/-- What the classical shadow of a sampled block gives (R342-R344). -/
structure ShadowObs where
  llrs : List Byte
  snr : Int
deriving DecidableEq, Repr

/-- An output that Weighhouse judges, with what its tests need (Table 12-2; log entry 11). -/
inductive VerdictInput where
  /-- Tests 1-4, 13, 14: LLRs, erased marks, modulation bits, post-equalisation SNR in 0.1 dB. -/
  | llr (llrs : List Byte) (erased : List Bool) (qBits : Nat) (snr : Int) (shadow : Option ShadowObs)
  /-- Tests 5-7: reported pass, syndrome weight, iterations, the engine's own CRC, MCS, layers. -/
  | decoded (crcPass : Bool) (syndrome : Nat) (iters : Nat) (recheckPass : Bool) (mcs layers : Nat)
  /-- Test 7 on UCI. -/
  | uci (crcPass recheckPass : Bool)
  /-- Tests 8, 9: weights of each layer, per antenna (re, im); the full-scale norm squared. -/
  | weights (layers : List (List (Int × Int))) (fullScale : Nat)
  /-- Test 10: precoded CI16 components. -/
  | precoded (comps : List (BitVec 16))
  /-- Test 11. -/
  | encoded (crcAgrees : Bool) (syndrome : Nat)
  /-- Test 12: transport blocks, code blocks of the largest, layers in all, UCI, PRACH, SRS, PDSCH blocks, DCIs, highest
  PRB granted + 1, most layers on one PRB and symbol, all MCS valid, all NDI legal; and what the run writes. -/
  | sched (tbs cbs layers uciPucch uciPusch prach srs pdsch dci prbEnd overlap : Nat) (mcsOk ndiOk : Bool)
      (out : SchedOutput)
deriving DecidableEq, Repr

/-- How a code block is decoded: LDPC of a base graph and Z with the highest circular-buffer position of the transmission (R166),
or polar with N, K and parity-check bits (R175). -/
inductive CodeShape where
  | ldpc (bg1 : Bool) (z pMax : Nat)
  | polar (n k nPc : Nat)
deriving DecidableEq, Repr

/-- What the fixed cost of a recomputation follows from: an uplink code block's E, bits per symbol, layers, PRBs, allocated and
DMRS symbols, and code (R186); a downlink allocation's PRB groups and layers (R187); or the ac of a run for which the spec
gives no formula (R30). -/
inductive CostShape where
  | uplink (e q layers prbs symbols dmrs : Nat) (code : CodeShape)
  | downlink (groups layers : Nat)
  | other (ac : Nat)
deriving DecidableEq, Repr

/-- A learned output block: what it is, where its verdict word (and accept word) lie in Plain, the stall that produced it,
and the shape and template of its recomputation (R26, R271, R337, R347). -/
structure JudgedBlock where
  ref : BlockRef
  /-- A learned output; otherwise one of the classical graph or a recomputation (R346). -/
  learned : Bool
  /-- The command that produced it was refused or stopped (cause 36 of Table 06-7). -/
  fault : Bool
  path : PathKind
  verdictAddr : Word
  acceptAddr : Word
  stall : StallId
  shape : CostShape
  template : List Byte
  dlAlloc : Option (BitVec 16)
  /-- Plain addresses of the completion records of the command that produced it and, of a sampled block, of its shadow's command
  (R338); and of the verdict word of the channel estimate that an LLR block derives from, 0 for none (R341). -/
  record : Word
  shadowRecord : Word
  estimateAddr : Word
  /-- Resource elements of an uplink block: PRB, symbol, subcarrier (R340). -/
  res : List (Nat × Nat × Nat)
deriving DecidableEq, Repr

/-- What an AVSBus transaction gave (R414-R416). -/
inductive AvsReply where
  | ok (value : Nat)
  | noAnswer
  | badCrc
deriving DecidableEq, Repr

/-- State mirrored by the primary of a hot-standby pair (Table 12-6). -/
inductive MirrorItem where
  | cellParam (cell : CellId) (item : BitVec 16) (value : Nat)
  | bundle (cell : CellId) (digest : BitVec 256)
  | weights (cell : CellId) (tensors : List (BitVec 16 × List (BitVec 16)))
  | grantBook (addr : BitVec 40) (bytes : List Byte)
  | harqPage (cell : CellId) (rnti : BitVec 16) (harqId : Byte) (cb count : Nat) (first : AirSlot) (tx : HarqTx)
  | harqFree (cell : CellId) (rnti : BitVec 16) (harqId : Byte)
  | history (req : List Byte) (rows : List (BitVec 40 × List Byte))
  | demotion (cell : CellId) (path : PathKind) (demoted : Bool)
deriving DecidableEq, Repr

/-- A command digest record as a partner sends it (Table 13-3). -/
structure DigestRecord where
  tag : BitVec 16
  stall : Byte
  tdc : Bool
  launch : BitVec 64
  digest : BitVec 256
deriving DecidableEq, Repr

/-- A remote access that arrives over a Valley link (R385). -/
structure RemoteRequest where
  device : DeviceId
  cls : Fin 3
  write : Bool
  offset : BitVec 32
  bytes : List Byte
  length : Nat
deriving DecidableEq, Repr

/-- Where a command is stopped: the item that runs, and, of a matrix command, the passes of the item fed whole and the entries fed
of the next one (R73, R78). -/
structure StopPoint where
  item : Nat
  passes : Nat
  fed : Nat
deriving DecidableEq, Repr

/-- How far an item of a matrix command had come: passes fed whole, and entries fed of the next one. -/
structure FedPasses where
  passes : Nat
  fed : Nat
deriving DecidableEq, Repr

/-- What a scheduler run or another stage leaves undone when its window closes: the blocks that it would have produced, and Hall's
classical command in place of a scheduler run, with the ac that it takes (R16, R30). -/
structure MissedWindow where
  blocks : List BlockRef
  classical : List Byte
  ac : Nat
deriving DecidableEq, Repr

/-- The decode of a code block that its budget ends: the engine that runs it, where its item is stopped, when its first iteration
started, and, in a recomputation, LLRs and erased marks of its own (R169). -/
structure DecodeStop where
  n : StallId
  e : Engine
  stop : StopPoint
  start : Int
  own : Option (List Byte × List Bool)
deriving DecidableEq, Repr

/-- A batch of site adaptation: the code blocks that label it, and its inputs (R33, R381). -/
structure AdaptBatch where
  labels : List BlockRef
  inputs : List Byte
deriving DecidableEq, Repr

/-- A history request in progress, by its place, with the outcome of its first frame from DRAM (R205, R238). -/
structure HcMove where
  request : Nat
  ecc : Ecc
deriving DecidableEq, Repr

/-- A stream whose descriptor reads DRAM, with the outcome (R238, R244). -/
structure StreamRead where
  t : StreamId
  ecc : Ecc
deriving DecidableEq, Repr

/-- The class that a member's read carries, and the outcome of a read of DRAM (R238, R385). -/
structure ReadMode where
  cls : Fin 3
  ecc : Ecc
deriving DecidableEq, Repr

/-- A sequencer register of Table 05-5 or an accumulator, as MV names them (R143). -/
inductive SeqReg where
  | reg (n : Fin 31)
  | acc (a : Fin 4)
deriving DecidableEq, Repr

/-- A sequencer address: [IXn + off8], or [IXn] with post-modify (Table 05-3). -/
inductive SeqAddr where
  | offset (ix : Fin 8) (off : Byte)
  | post (ix : Fin 8) (inc : Byte)
deriving DecidableEq, Repr

/-- Load and store formats of the sequencer (R137): the two that are defined, and the eight that are reserved. -/
inductive SeqFmt where
  | int24
  | ci16
  | reserved (n : Fin 8)
deriving DecidableEq, Repr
------------------------------
Task statement: From the listing above, copy every line that holds the string "path".

Your solution:
  path : PathKind
  | demotion (cell : CellId) (path : PathKind) (demoted : Bool)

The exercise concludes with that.